▶ Activity: Copy each line exactly, starting with the one that contains "def Obligations.WaitsEnd : Prop" and stopping after the last line of the material below, with nothing else.

____________

/-- R341, R352: a debug monitor's `mbxs` puts sixteen words behind the outbound tail when there is room; `mbxr` takes the inbound
message at the head. The message at pointer `n` lies at ring + 64 × (n mod 511). (Choices of the model that it uses: log 81.) -/
def Obligations.Mailboxes : Prop := ∀ (w : Fields) (s : State),
  let box := s.g.place.die * 2 ^ 26 + 1023 * 65536
  let pointer (off : Nat) : Nat := leNat (memRead s.chip (box + off) 8)
  let full : Prop := (pointer 0x18 + 2 ^ 64 - pointer 0x10) % 2 ^ 64 ≥ 511
  let usesS := s.g.useDest w false ++ s.g.useOf 3 w.c false
  let sent (t : State) (x : Mask) : Prop :=
    (∀ n < 16, t.g.readK n = if w.n = false ∧ n = s.g.dnum w ∧ n ≠ 0 then x else s.g.readK n) ∧ Advanced w s t ∧ RegionEntered true s t ∧
    Only s { t with chip := s.chip } { s.g with k := t.g.k, regionPc := t.g.regionPc, regionCount := t.g.regionCount }
  let received (t : State) (lanes : Nat) (f : Nat → BitVec 32) : Prop :=
    (∀ n < 256, ∀ l < 32, t.g.readV n l = if w.n = false ∧ n = s.g.dnum w ∧ l < lanes then f l else s.g.readV n l) ∧
    Advanced w s t ∧ RegionEntered true s t ∧
    Only s { t with chip := s.chip } { s.g with v := t.g.v, regionPc := t.g.regionPc, regionCount := t.g.regionCount }
  (full → Does (.mbxs w) w usesS s (fun t => t.chip = s.chip ∧ sent t 0)) ∧
  (¬full → Does (.mbxs w) w usesS s (fun t => sent t 0xFFFFFFFF ∧
    t.chip = memWrite (memWrite s.chip (box + 0x8000 + 64 * (pointer 0x18 % 511))
        ((List.range 16).map (fun l => leBytes 4 ((s.readOp .b32 w.c false l).toNat % 2 ^ 32))).flatten)
      (box + 0x18) (leBytes 8 ((pointer 0x18 + 1) % 2 ^ 64)))) ∧
  (pointer 0 = pointer 8 → Does (.mbxr w) w (s.g.useDest w false) s (fun t => t.chip = s.chip ∧ received t 32 (fun _ => 0))) ∧
  (pointer 0 ≠ pointer 8 → Does (.mbxr w) w (s.g.useDest w false) s (fun t =>
    t.chip = memWrite s.chip box (leBytes 8 ((pointer 0 + 1) % 2 ^ 64)) ∧
    received t 17 (fun l => if l < 16 then
        BitVec.ofNat 32 (leNat (memRead s.chip (box + 0x40 + 64 * (pointer 0 % 511) + 4 * l) 4)) else 1)))

/-- R79, R85, R203, R215: the group's next run is fetched whole, up to the first word with E = 1, at most 24 units; a unit that cannot
be fetched, or that a literal pool covers, is the last. The units come from the core's instruction cache (R87); only it and the TLBs
change besides. R154 to R156, R268: when no group of the quarter has a started run, a fault that waited for a run boundary is
delivered, else the eligible group of the highest level with the longest wait starts its run; a lower level that waited through 15
grants of a higher one goes first, and then a group of the highest level that was passed over too often (R156). The shadows on the
quarter run first (R334). (Choices of the model that it uses: logs 15, 52, 99 and 116.) -/
def Obligations.RunsBegin : Prop :=
  (∀ (s : State) (ctx : Nat), OnCtx ctx (.runFetch ctx) s fun a u =>
  let g := a.g
  let idle : Prop := g.status = .resident ∧ g.running = false ∧ g.saving = false ∧ g.ibuf = [] ∧ g.id.monitor = false
  (¬idle → u = a) ∧
  (idle → ∃ l, u.g = { g with ibuf := l } ∧ { u with g := g, cores := a.cores, tlb2 := a.tlb2 } = a ∧ l ≠ [] ∧ l.length ≤ 24 ∧
    (∀ x ∈ l.dropLast, ∃ w, x = .word w ∧ (Fields.unpack w).e = false) ∧
    (l.length < 24 → ∀ w, l.getLast? = some (.word w) → (Fields.unpack w).e = true) ∧
    (∀ b f, a.translate g.core g.id.part g.pc .exec = (b, .error f) → l = [.error f.cause f.extra]) ∧
    (∀ b t, a.translate g.core g.id.part g.pc .exec = (b, .ok t) →
      let pa := t.frame + g.pc % 4096
      let d := (b.codeLine g.core (pa / 128)).2.1
      let bad := (b.codeLine g.core (pa / 128)).2.2.getLsbD (pa % 128)
      let pool := isPoolUnit (lineWords d) (pa % 128 / 16)
      (bad = true → l = [if t.pchk then .error 10 0 else .kill]) ∧ (bad = false → pool = true → l = [.pool]) ∧
      (bad = false → pool = false → l.head? = some (.word (d.extractLsb' (128 * (pa % 128 / 16)) 128)))))) ∧
  (∀ (s : State) (c : CoreId) (q : Nat),
  let a := s.shadowRuns c q
  let here := a.groups.filter (fun g => g.core = c && g.place.quarter = q && g.id.ctx ≠ 2 ^ 24 && g.status = .resident)
  let el := here.filter a.eligible
  let older (g h : Group) : Prop := match g.lastGrant, h.lastGrant with
    | none, none => g.place.slot < h.place.slot
    | none, some _ => True
    | some _, none => False
    | some x, some y => x < y
  let best (g : Group) : Prop := g ∈ el ∧ ∀ h ∈ el, g.level ≤ h.level ∧ (h.level = g.level → ¬older h g)
  let last := ((a.core c).grants.getD q []).take 15
  let low (g : Group) : Prop := last.length = 15 ∧ (∀ x ∈ last, x.2 = false) ∧ ∃ h ∈ el, g.level < h.level ∧ 15 ≤ h.waited
  let late (g h : Group) : Prop := h ∈ el ∧ h.level = g.level ∧ patience ≤ h.waitedTop
  let starts (g : Group) : Prop := ∃ t, exec (.runGrant c q) s = .next t ∧
    t.g = { g with waited := 0, waitedTop := 0, lastGrant := some s.time, running := true, issued := 0, stall := .none } ∧
    t.mem = s.mem ∧ t.time = s.time ∧ ∀ h ∈ t.groups, h.id.ctx ≠ g.id.ctx → ∃ k ∈ a.groups, h = { k with waited := h.waited, waitedTop := h.waitedTop }
  a.groups.Pairwise (fun g h => g.id.ctx ≠ h.id.ctx) → q < 4 →
  (here.any (·.running) = true → exec (.runGrant c q) s = .next a) ∧
  (here.any (·.running) = false → ∀ g, here.find? (fun g => !g.boundaryFaults.isEmpty && !g.saving) = some g →
    exec (.runGrant c q) s = .next (a.onCtx g.id.ctx State.boundary)) ∧
  (here.any (·.running) = false → (∀ g ∈ here, g.boundaryFaults = [] ∨ g.saving = true) →
    (el = [] → exec (.runGrant c q) s = .next a) ∧
    (el ≠ [] → ∃ g, best g ∧
      (low g → ∃ h ∈ el, g.level < h.level ∧ starts h) ∧
      (¬low g → (∃ h, late g h) → ∃ h, late g h ∧ starts h) ∧
      (¬low g → (∀ h, ¬late g h) → starts g))))

/-- R152, R167, R186, R295, R319: what ends a wait: a pause runs out; the head of the waiting `vgrow` or `acalloc` requests of its
quarter or core is let issue again once pool, units and quota allow it; a quadrant's counter takes the flits that waited; at its
deadline a group between runs is saved, and one in a stalled run goes back to its region entry, with its shadow. (Choices of the model that it
uses: logs 59 and 108.) -/
def Obligations.WaitsEnd : Prop := ∀ (s : State) (c : CoreId) (q n ctx : Nat) (rest : List Nat),
  OnCtx ctx (.pauseExpiry ctx) s (fun a u => ∀ x, a.g.pending = .pause x →
    (s.time < x → u = a) ∧ (x ≤ s.time → a.g.status = .resident →
      u = { a with g := { a.g with pending := .none, saving := a.g.request || a.g.saving } })) ∧
  (s.quarterQueue c q = ctx :: rest → (s.group ctx).pending = .vgrow n →
    (s.canGrow (s.group ctx) n = true → ∃ t, exec (.vgrowGrant c q) s = .next t ∧ t.vgrowQueue = s.vgrowQueue.filter (· ≠ ctx) ∧
      t.group ctx = { s.group ctx with pending := .none, granted := n }) ∧
    (s.canGrow (s.group ctx) n = false → exec (.vgrowGrant c q) s = .next s)) ∧
  (s.coreQueue c = ctx :: rest → (s.group ctx).pending = .acalloc n →
    (s.canGiveUnits c (s.group ctx).id.part n = true → ∃ t, exec (.acallocGrant c) s = .next t ∧ t.acallocQueue = s.acallocQueue ∧
      t.group ctx = { s.group ctx with pending := .none }) ∧
    (s.canGiveUnits c (s.group ctx).id.part n = false → exec (.acallocGrant c) s = .next s)) ∧
  (∀ die quadrant, die < 9 → quadrant < 4 → ∃ t, exec (.congestionCounterReload die quadrant n) s = .next t ∧
    t.congestionOf die quadrant = min 255 n ∧ { t with congestion := s.congestion } = s ∧
    ∀ d k, ¬(d = die ∧ k = quadrant) → t.congestionOf d k = s.congestionOf d k) ∧
  OnCtx ctx (.preemptionDeadline ctx) s (fun a u =>
    (a.g.request = false ∨ s.time < a.g.deadline ∨ a.g.status ≠ .resident → u = a) ∧
    (a.g.request = true → a.g.deadline ≤ s.time → a.g.status = .resident →
      (a.g.running = false → u = { a with g := { a.g with saving := true } }) ∧
      (a.g.running = true → a.g.stall = .none → u = a) ∧
      (a.g.running = true → a.g.stall ≠ .none →
        u = { a with g := { parked a.g with
          pc := a.g.regionPc, saving := true, rolledBack := true
          shadow := (parked a.g).shadow.map (fun (y : Shadow) => { y with now := y.now.map (fun (r : SideRegs) =>
            { r with pc := r.regionPc, issued := 0, lat := Vector.replicate 4 (Vector.replicate 32 none) }) }) } })))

____________

▶ Response box:
def Obligations.WaitsEnd : Prop := ∀ (s : State) (c : CoreId) (q n ctx : Nat) (rest : List Nat),
  OnCtx ctx (.pauseExpiry ctx) s (fun a u => ∀ x, a.g.pending = .pause x →
    (s.time < x → u = a) ∧ (x ≤ s.time → a.g.status = .resident →
      u = { a with g := { a.g with pending := .none, saving := a.g.request || a.g.saving } })) ∧
  (s.quarterQueue c q = ctx :: rest → (s.group ctx).pending = .vgrow n →
    (s.canGrow (s.group ctx) n = true → ∃ t, exec (.vgrowGrant c q) s = .next t ∧ t.vgrowQueue = s.vgrowQueue.filter (· ≠ ctx) ∧
      t.group ctx = { s.group ctx with pending := .none, granted := n }) ∧
    (s.canGrow (s.group ctx) n = false → exec (.vgrowGrant c q) s = .next s)) ∧
  (s.coreQueue c = ctx :: rest → (s.group ctx).pending = .acalloc n →
    (s.canGiveUnits c (s.group ctx).id.part n = true → ∃ t, exec (.acallocGrant c) s = .next t ∧ t.acallocQueue = s.acallocQueue ∧
      t.group ctx = { s.group ctx with pending := .none }) ∧
    (s.canGiveUnits c (s.group ctx).id.part n = false → exec (.acallocGrant c) s = .next s)) ∧
  (∀ die quadrant, die < 9 → quadrant < 4 → ∃ t, exec (.congestionCounterReload die quadrant n) s = .next t ∧
    t.congestionOf die quadrant = min 255 n ∧ { t with congestion := s.congestion } = s ∧
    ∀ d k, ¬(d = die ∧ k = quadrant) → t.congestionOf d k = s.congestionOf d k) ∧
  OnCtx ctx (.preemptionDeadline ctx) s (fun a u =>
    (a.g.request = false ∨ s.time < a.g.deadline ∨ a.g.status ≠ .resident → u = a) ∧
    (a.g.request = true → a.g.deadline ≤ s.time → a.g.status = .resident →
      (a.g.running = false → u = { a with g := { a.g with saving := true } }) ∧
      (a.g.running = true → a.g.stall = .none → u = a) ∧
      (a.g.running = true → a.g.stall ≠ .none →
        u = { a with g := { parked a.g with
          pc := a.g.regionPc, saving := true, rolledBack := true
          shadow := (parked a.g).shadow.map (fun (y : Shadow) => { y with now := y.now.map (fun (r : SideRegs) =>
            { r with pc := r.regionPc, issued := 0, lat := Vector.replicate 4 (Vector.replicate 32 none) }) }) } })))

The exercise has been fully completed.